Dataset entries

+ + + + + + +

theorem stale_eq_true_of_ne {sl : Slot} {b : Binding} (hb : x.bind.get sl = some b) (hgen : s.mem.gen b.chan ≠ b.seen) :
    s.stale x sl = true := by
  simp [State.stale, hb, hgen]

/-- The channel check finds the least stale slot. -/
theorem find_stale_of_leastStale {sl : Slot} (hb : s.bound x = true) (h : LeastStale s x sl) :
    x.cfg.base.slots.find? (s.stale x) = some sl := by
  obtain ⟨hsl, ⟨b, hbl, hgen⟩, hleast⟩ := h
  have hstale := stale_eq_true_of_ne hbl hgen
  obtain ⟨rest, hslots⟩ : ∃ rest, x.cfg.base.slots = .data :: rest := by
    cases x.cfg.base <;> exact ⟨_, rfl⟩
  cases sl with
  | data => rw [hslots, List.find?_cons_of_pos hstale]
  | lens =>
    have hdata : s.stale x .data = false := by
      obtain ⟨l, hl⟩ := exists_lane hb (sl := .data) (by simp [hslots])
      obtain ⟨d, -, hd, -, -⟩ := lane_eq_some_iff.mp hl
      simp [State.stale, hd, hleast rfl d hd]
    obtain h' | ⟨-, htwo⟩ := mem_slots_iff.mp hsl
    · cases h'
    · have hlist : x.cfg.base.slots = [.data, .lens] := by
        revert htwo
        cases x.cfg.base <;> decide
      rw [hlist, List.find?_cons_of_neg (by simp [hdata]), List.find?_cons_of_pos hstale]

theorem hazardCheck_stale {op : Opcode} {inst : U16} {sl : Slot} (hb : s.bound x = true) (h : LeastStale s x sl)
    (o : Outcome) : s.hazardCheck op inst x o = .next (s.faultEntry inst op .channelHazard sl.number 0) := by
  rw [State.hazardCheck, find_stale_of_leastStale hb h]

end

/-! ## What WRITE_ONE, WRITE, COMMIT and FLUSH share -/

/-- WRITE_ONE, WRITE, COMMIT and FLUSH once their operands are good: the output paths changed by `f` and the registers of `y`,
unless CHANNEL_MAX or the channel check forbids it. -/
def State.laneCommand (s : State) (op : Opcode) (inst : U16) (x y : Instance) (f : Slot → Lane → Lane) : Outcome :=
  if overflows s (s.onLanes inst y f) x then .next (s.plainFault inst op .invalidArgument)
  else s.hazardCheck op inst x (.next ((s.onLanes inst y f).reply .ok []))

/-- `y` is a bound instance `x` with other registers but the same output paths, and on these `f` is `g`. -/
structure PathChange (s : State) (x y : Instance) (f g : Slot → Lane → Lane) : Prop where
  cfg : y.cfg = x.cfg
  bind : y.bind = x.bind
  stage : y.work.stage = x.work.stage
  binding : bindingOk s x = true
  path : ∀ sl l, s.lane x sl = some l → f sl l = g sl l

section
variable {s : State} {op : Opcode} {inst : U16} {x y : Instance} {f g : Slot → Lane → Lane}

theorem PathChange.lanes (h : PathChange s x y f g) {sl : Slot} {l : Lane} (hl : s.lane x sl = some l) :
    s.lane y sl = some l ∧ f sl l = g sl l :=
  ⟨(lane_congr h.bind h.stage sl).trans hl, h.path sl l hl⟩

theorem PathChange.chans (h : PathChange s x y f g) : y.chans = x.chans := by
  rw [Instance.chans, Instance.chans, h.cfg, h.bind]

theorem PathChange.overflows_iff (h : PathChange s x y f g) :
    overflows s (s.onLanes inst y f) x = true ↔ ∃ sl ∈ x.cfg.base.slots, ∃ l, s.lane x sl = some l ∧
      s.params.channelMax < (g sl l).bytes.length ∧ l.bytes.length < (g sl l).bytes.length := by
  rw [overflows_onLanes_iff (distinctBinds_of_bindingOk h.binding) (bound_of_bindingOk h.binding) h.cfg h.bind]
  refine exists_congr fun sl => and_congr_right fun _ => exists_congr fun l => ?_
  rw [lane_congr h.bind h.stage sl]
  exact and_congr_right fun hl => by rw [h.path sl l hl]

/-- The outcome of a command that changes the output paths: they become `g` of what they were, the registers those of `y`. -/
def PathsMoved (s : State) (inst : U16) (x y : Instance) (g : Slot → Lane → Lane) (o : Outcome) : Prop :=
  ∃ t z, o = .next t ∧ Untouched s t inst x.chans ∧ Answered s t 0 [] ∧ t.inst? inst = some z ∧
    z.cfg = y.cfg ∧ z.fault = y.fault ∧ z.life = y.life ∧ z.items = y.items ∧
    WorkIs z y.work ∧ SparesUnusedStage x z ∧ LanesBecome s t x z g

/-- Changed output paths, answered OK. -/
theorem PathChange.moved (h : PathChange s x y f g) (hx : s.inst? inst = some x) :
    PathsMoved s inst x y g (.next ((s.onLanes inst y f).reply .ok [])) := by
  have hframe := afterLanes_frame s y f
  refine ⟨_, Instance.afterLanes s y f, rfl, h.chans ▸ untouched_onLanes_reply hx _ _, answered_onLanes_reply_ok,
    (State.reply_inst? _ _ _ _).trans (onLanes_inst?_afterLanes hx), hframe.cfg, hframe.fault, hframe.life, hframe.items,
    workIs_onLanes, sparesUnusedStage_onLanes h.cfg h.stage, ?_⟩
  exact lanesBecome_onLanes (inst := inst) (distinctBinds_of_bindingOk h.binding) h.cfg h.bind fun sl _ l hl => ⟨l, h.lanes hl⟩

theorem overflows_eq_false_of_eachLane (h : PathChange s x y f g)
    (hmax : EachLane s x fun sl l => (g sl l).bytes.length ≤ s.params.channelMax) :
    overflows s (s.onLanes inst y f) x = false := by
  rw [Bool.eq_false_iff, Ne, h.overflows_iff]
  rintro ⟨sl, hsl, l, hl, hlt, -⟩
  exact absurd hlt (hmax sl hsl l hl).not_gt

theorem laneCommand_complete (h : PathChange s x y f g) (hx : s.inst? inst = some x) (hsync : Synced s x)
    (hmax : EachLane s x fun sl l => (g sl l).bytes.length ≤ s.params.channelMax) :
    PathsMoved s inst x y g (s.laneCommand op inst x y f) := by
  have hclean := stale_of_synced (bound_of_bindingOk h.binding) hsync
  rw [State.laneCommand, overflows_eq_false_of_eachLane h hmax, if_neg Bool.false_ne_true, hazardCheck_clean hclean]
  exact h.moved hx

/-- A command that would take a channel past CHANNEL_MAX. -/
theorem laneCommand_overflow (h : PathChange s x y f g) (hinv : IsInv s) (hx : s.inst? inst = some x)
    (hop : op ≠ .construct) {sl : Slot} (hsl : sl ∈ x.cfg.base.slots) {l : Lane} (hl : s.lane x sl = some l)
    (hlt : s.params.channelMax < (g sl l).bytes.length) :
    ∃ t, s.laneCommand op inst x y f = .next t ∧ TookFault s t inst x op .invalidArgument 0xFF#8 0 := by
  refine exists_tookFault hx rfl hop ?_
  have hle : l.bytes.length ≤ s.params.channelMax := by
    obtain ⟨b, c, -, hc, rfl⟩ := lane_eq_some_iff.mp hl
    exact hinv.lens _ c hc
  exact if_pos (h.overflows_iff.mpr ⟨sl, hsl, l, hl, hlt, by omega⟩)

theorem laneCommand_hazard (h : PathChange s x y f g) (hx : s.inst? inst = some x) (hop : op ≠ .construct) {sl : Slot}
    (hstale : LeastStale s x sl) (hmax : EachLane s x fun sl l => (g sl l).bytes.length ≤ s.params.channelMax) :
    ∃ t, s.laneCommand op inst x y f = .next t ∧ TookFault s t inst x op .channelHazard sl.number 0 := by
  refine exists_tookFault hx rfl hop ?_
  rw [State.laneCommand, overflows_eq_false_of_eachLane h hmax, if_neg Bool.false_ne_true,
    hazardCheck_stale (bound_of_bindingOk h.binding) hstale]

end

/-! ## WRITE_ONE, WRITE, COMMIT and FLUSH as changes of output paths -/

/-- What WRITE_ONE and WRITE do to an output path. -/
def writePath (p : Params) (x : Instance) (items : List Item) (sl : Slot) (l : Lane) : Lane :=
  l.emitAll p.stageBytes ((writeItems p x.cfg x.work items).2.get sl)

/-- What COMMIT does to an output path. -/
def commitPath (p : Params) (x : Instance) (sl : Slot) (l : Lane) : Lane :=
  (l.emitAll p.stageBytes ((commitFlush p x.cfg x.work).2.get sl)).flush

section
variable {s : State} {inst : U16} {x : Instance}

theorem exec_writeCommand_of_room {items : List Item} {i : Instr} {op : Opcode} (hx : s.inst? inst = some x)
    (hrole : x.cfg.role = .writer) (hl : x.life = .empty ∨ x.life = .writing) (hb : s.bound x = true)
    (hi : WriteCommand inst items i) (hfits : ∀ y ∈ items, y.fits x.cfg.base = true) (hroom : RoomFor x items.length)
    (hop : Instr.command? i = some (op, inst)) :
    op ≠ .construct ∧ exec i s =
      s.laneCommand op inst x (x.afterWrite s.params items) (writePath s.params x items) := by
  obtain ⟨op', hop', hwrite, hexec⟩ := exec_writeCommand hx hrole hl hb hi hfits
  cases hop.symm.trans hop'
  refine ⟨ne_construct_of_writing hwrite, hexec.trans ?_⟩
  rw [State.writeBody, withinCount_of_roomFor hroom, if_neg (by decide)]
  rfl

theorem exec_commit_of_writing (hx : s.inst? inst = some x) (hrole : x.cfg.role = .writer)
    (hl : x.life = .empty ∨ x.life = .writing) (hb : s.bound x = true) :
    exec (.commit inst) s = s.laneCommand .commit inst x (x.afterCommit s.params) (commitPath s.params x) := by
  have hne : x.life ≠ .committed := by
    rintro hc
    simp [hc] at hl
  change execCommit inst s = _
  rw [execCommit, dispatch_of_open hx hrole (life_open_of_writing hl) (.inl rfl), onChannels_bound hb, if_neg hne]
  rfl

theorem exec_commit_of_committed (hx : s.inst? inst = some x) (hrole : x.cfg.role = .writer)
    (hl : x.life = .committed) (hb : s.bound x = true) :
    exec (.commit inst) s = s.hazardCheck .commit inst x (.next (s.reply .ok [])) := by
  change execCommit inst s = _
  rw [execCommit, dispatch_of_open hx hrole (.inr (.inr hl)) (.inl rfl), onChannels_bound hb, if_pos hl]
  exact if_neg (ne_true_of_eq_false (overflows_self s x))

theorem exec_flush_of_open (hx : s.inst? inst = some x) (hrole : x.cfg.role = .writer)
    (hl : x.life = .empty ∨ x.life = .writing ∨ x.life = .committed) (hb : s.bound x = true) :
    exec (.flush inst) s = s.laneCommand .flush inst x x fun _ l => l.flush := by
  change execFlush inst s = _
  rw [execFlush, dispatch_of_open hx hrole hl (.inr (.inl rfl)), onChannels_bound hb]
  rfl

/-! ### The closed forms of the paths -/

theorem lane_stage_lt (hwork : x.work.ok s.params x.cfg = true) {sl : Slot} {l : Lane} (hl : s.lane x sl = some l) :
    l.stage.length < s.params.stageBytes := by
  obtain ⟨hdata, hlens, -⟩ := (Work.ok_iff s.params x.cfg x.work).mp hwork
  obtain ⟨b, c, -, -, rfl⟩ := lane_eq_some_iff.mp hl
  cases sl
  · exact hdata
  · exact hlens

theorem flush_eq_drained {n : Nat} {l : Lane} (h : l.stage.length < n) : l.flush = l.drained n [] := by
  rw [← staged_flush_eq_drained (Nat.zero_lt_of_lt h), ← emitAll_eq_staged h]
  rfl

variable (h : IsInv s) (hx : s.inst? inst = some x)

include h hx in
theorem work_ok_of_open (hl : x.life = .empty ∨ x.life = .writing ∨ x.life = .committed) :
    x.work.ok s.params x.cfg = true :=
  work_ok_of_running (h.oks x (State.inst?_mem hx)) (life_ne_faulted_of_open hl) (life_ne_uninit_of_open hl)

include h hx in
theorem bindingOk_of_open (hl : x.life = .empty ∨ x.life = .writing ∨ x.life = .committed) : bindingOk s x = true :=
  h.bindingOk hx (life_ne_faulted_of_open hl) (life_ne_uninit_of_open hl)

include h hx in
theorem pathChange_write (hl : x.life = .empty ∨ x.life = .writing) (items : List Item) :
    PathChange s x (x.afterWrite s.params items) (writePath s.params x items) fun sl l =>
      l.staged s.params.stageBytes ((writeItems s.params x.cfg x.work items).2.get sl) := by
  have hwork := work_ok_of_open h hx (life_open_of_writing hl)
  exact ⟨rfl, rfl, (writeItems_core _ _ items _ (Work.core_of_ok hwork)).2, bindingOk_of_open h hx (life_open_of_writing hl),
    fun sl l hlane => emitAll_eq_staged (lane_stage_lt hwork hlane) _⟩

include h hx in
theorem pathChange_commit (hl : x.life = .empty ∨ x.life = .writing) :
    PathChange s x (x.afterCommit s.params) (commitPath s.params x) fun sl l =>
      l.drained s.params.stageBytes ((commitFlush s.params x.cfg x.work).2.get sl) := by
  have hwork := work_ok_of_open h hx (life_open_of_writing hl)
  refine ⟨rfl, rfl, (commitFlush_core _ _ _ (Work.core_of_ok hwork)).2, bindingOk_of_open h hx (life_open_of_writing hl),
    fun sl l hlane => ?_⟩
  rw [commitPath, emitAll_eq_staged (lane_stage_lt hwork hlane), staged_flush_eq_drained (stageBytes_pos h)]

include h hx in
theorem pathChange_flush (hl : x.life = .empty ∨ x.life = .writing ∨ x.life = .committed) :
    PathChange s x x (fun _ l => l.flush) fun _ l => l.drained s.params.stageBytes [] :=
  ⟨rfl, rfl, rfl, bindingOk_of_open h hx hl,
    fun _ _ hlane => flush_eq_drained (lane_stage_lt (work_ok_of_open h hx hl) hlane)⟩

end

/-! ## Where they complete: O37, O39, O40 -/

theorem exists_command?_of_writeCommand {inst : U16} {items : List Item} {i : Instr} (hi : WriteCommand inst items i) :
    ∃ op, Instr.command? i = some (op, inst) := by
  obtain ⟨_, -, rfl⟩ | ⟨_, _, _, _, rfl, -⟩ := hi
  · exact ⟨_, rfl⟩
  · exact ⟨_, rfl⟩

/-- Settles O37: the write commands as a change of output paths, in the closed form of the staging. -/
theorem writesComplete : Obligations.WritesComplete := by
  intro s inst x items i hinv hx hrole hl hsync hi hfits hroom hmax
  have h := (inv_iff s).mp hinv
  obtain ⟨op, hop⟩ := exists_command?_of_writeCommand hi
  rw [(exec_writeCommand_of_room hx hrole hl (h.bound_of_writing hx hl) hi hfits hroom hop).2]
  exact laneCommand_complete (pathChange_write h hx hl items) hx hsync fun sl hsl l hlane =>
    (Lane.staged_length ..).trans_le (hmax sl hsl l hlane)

+ + + + + + +

▶ _AIM OF THE EXERCISE_
Throughout the data above, report every line that contains the string "hleast".

▶ _TASK ANSWER_
  obtain ⟨hsl, ⟨b, hbl, hgen⟩, hleast⟩ := h
      simp [State.stale, hd, hleast rfl d hd]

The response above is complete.